Закрывшись у себя в каюте, Антонида Антоновна думала о Климовицком. Она и вправду почти не знала его. Две или три мимолетные встречи и та, совершенно случайная, в ресторане, когда… Собственно, и там ровным счетом ничего не случилось. Совершенно чужой человек. Нежданно промелькнул и пропал. Она и думать о нем забыла, и не вспоминала про него никогда, и только при встречах с Марго взвихрялся мутный осадок.
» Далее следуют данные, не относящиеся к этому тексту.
-- ==== Sys2Proof/Machine/Dispatch.lean ====
section
/-!
DEFINITION. One arm per constructor of Instr: each a direct call of its meaning.
-/

namespace Sys2Proof.Machine
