/-- The device interface (R265 to R267, R271, R272). A session runs through its requests in the order that the model presumes, and a
request out of turn gets no answer (log 10); a key exchange is answered with a share of the package, and a session is secured by the code of its exchange; certificates and measurements are answered once the algorithms are agreed; `LOCK` and `START` move an interface from its one state
to its next. Keys are set only in a secured session, and a context key only in a slot granted to the virtual chip, whose version it
advances. Ingress bytes wait in their record's place; a whole record is verified, written to protected pages and counted, or stops its
stream with ERR; that a destination which is no multiple of 128 stops it too is the model's reading (log 15). A counter that the guest's
list does not allow reads zero; that a counter kept per bay is read as those of all bays is the model's reading (log 15). The contents
of the answers, and the ciphers' insides, are presumed (log 10). -/
def Obligations.DeviceInterfaceResults : Prop :=
  (∀ s v, (vchip s v).used = true → let moves (i : Instr) (a : Spdm) (f : VChip → VChip) (out : List Byte) : Prop :=
      ((vchip s v).spdm = a → exec i s = .next { modVc s v f with hostRead := out }) ∧
      ((vchip s v).spdm ≠ a → exec i s = .next { s with hostRead := [] })
    exec (.getVersion v) s = .next { modVc s v (fun c => { c with spdm := .versioned }) with hostRead := [0x12, 0x13] } ∧
    moves (.getCapabilities v) .versioned (fun c => { c with spdm := .capable }) capabilities ∧
    moves (.negotiateAlgorithms v) .capable (fun c => { c with spdm := .negotiated }) algorithms ∧
    moves (.endSession v) .secured (fun c => { c with spdm := .negotiated, exchange := none }) (asciiBytes "END_SESSION") ∧
    (∀ share, let own := Config.exchangeShare s.draws
      ((vchip s v).spdm = .negotiated → exec (.keyExchange { v := v, body := share }) s = .next { modVc s v (fun c =>
        { c with spdm := .exchanged, exchange := some (s.draws, share) }) with
          draws := s.draws + 1, hostRead := own ++ Config.identitySignature (share ++ own) }) ∧
      ((vchip s v).spdm ≠ .negotiated → exec (.keyExchange { v := v, body := share }) s = .next { s with hostRead := [] })) ∧
    ∀ code n share, ((vchip s v).spdm ≠ .exchanged → exec (.finish { v := v, body := code }) s = .next { s with hostRead := [] }) ∧
      ((vchip s v).spdm = .exchanged → (vchip s v).exchange = some (n, share) →
        (code = Config.finishCode n share →
          exec (.finish { v := v, body := code }) s = .next { modVc s v (fun c => { c with spdm := .secured }) with hostRead := asciiBytes "FINISH" }) ∧
        (code ≠ Config.finishCode n share → exec (.finish { v := v, body := code }) s = .next
          { modVc s v (fun c => { c with spdm := .negotiated, exchange := none }) with hostRead := [] }))) ∧
  (∀ s v x, s.olzer = some x → measurement s v 1 = sha512 x.image) ∧
  (∀ s v, (vchip s v).used = true →
    let answers (i : Instr) (bs : List Byte) : Prop :=
      (negotiated s v = true → exec i s = .next { s with hostRead := bs }) ∧ (negotiated s v = false → exec i s = .next { s with hostRead := [] })
    answers (.getDigests v) (sha512 Config.certificateChain) ∧ answers (.getCertificate v) Config.certificateChain ∧
    (let m := measurement s v 1 ++ measurement s v 2 ++ measurement s v 3 ++ measurement s v 4
     answers (.challenge v) (m ++ Config.identitySignature m)) ∧
    (∀ n, n ≠ 1 → answers (.getMeasurements v n) (measurement s v n)) ∧
    exec (.getMeasurements v 1) s = .next { s with hostRead := measurement s v 1 ++ Config.identitySignature (measurement s v 1) }) ∧
  (∀ s v, (vchip s v).used = true →
    ((vchip s v).tdisp = .configUnlocked → exec (.tdispInterfaceRequest v .lock) s = .next (modVc s v fun c => { c with tdisp := .configLocked })) ∧
    ((vchip s v).tdisp ≠ .configUnlocked → exec (.tdispInterfaceRequest v .lock) s = .next s) ∧
    ((vchip s v).tdisp = .configLocked → exec (.tdispInterfaceRequest v .start) s = .next (modVc s v fun c => { c with tdisp := .run })) ∧
    ((vchip s v).tdisp ≠ .configLocked → exec (.tdispInterfaceRequest v .start) s = .next s)) ∧
  (∀ s v key, let secure := (vchip s v).used = true ∧ (vchip s v).spdm = .secured
    (¬secure → exec (.setKeyGroup v key) s = .next s ∧ (∀ k, exec (.setKeyContext v k key) s = .next s) ∧
      ∀ k, exec (.setKeyStream v k key) s = .next s) ∧
    (secure → (∃ t, exec (.setKeyGroup v key) s = .next t ∧ t = { s with vchips := t.vchips, linkKeys := t.linkKeys } ∧
        t.vchips = (modVc s v fun c => { c with groupKey := some key }).vchips ∧
        ((∀ g e, s.guests[(vchip s v).guest]? = some g → e ∈ g.vcns → e.2.getLsbD 62 = false) → t.linkKeys = s.linkKeys)) ∧
      (∀ k x, s.keys[k]? = some x → (x.granted = some v → exec (.setKeyContext v k key) s =
          .next { s with keys := s.keys.set k { x with key := some key, version := x.version + 1 } }) ∧
        (x.granted ≠ some v → exec (.setKeyContext v k key) s = .next s)) ∧
      ∀ k, k < 8 → exec (.setKeyStream v k key) s = .next (modVc s v fun c => { c with streamKeys := tput c.streamKeys k key }))) ∧
  (∀ s v n w bytes x c, s.vchips[v]? = some c → c.used = true → n < 8 → c.ingress[n]? = some x → x.en = true → x.err = false →
    w + bytes.length ≤ 2 ^ 20 → w < 2 ^ 20 →
    (mustHold x w bytes.length = true → ∃ t, exec (.ingressWrite v (n * 2 ^ 20 + w) bytes) s = .next t ∧
      OnlyChip v { c with posted := c.posted ++ [.ingressWrite v (n * 2 ^ 20 + w) bytes] } s t) ∧
    (mustHold x w bytes.length = false → ∃ t y, exec (.ingressWrite v (n * 2 ^ 20 + w) bytes) s = .next t ∧
      OnlyChip v { c with ingress := c.ingress.set n y } s t ∧ y = { x with window := y.window } ∧
      ∀ i b, bytes[i]? = some b → let k := recordAt x (w + i)
        let p := (w + i) % 4096
        k < ingressRecords x → p < recordBytesOf x k + 16 → tget y.window (k * 4096 + p) = some b)) ∧
  (∀ s v n c x, s.vchips[v]? = some c → c.used = true → n < 8 → c.ingress[n]? = some x → x.en = true → x.err = false →
    x.done.toNat < ingressRecords x → recordArrived x x.done.toNat = true →
    let k := x.done.toNat
    let a := x.dest.toNat + 4080 * k
    (openRecord (tget c.streamKeys n) x k = none ∨ x.dest.toNat % 128 ≠ 0 → exec (.ingressRecordVerify v n) s =
      .next (event (modVc s v fun y => { y with ingress := listMod (fun z => { z with err := true }) n y.ingress }) v 13 [(9, n), (16, k)])) ∧
    ∀ bs s1, openRecord (tget c.streamKeys n) x k = some bs → x.dest.toNat % 128 = 0 → onAnyProtected s v a bs.length = true →
      deviceWrite s v a bs = some s1 → ∃ t, exec (.ingressRecordVerify v n) s = .next t ∧ t.mem = s1.mem ∧
        (ingressAt t v n).done = (ingressAt s1 v n).done + 1 ∧ (vchip t v).posted = [] ∧
        t.inputs = ((vchip s1 v).posted.map .event) ++ s1.inputs) ∧
  ∀ s v (id : BitVec 12), (vchip s v).used = true →
    let on := ((tget (guestOf s v).allow (id.toNat / 64)).getD 0).getLsbD (id.toNat % 64)
    (on = true → (∀ j, 0x100 ≤ id.toNat → id.toNat < 0x108 → j = id.toNat - 0x100 →
        exec (.hostCounterRead v id) s = .next { s with hostRead := toLeBytes 8 (((vchip s v).counters[j]?).getD 0).toNat }) ∧
      (id.toNat < 0x100 → exec (.hostCounterRead v id) s = .next { s with hostRead :=
        ((vchip s v).bayCounters.filter fun e => field e.2.1 11 0 == id.toNat).flatMap fun e => toLeBytes 8 e.2.2.toNat })) ∧
    (on = false → exec (.hostCounterRead v id) s = .next (event { s with hostRead := List.replicate 8 0 } v 8 [(10, id.toNat)]))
Отношения никогда не были особенно теплыми, но декорум соблюдался. Чего делить? О том, что у Марго появился новый друг сердца — Антониду коробило слово «любовник», — она узнала последней. Ну, появился, так появился. Эка невидаль. Брат не интересовался интимной жизнью жены, она отвечала ему полной взаимностью. Современные люди, черт их дери. Мальчишек, конечно, жалко, особенно Владика, но не лезть же в чужую жизнь. Антонида и вида не показывала. Ей претили всякие там выяснения и вообще бабские разговорчики. С людьми, которые нравились, сходилась легко, но и расставалась столь же бесповоротно и быстро. Середины не признавала: либо друг, либо совершенно чужой. С последней подругой порвала еще в университете и от мужа ушла, не промолвив и слова. Побросала в сумку самое необходимое — и прощай. При разводе вернула девичью фамилию, будто и не было ничего. Недаром ее считали максималисткой и даже прозвали «морской волчицей». Школьная кличка закрепилась надолго. Тина и впрямь любила Джека Лондона, особенно его женщин. С ума сходила от «Прибоя Канака», мечтая хоть одним глазком взглянуть на Гавайи. Смешно вспоминать, но при первом знакомстве Марго показалась ей похожей на Иду Бартон. Такой она рисовалась в воображении. Разочарование пришло чуть ли не на другой день. В реальной жизни не было места романтическим героиням, как, впрочем, и настоящим героям. Идеалом благородства оставался отец и еще покойный Игнатий Глебович, но его Тина помнила плохо.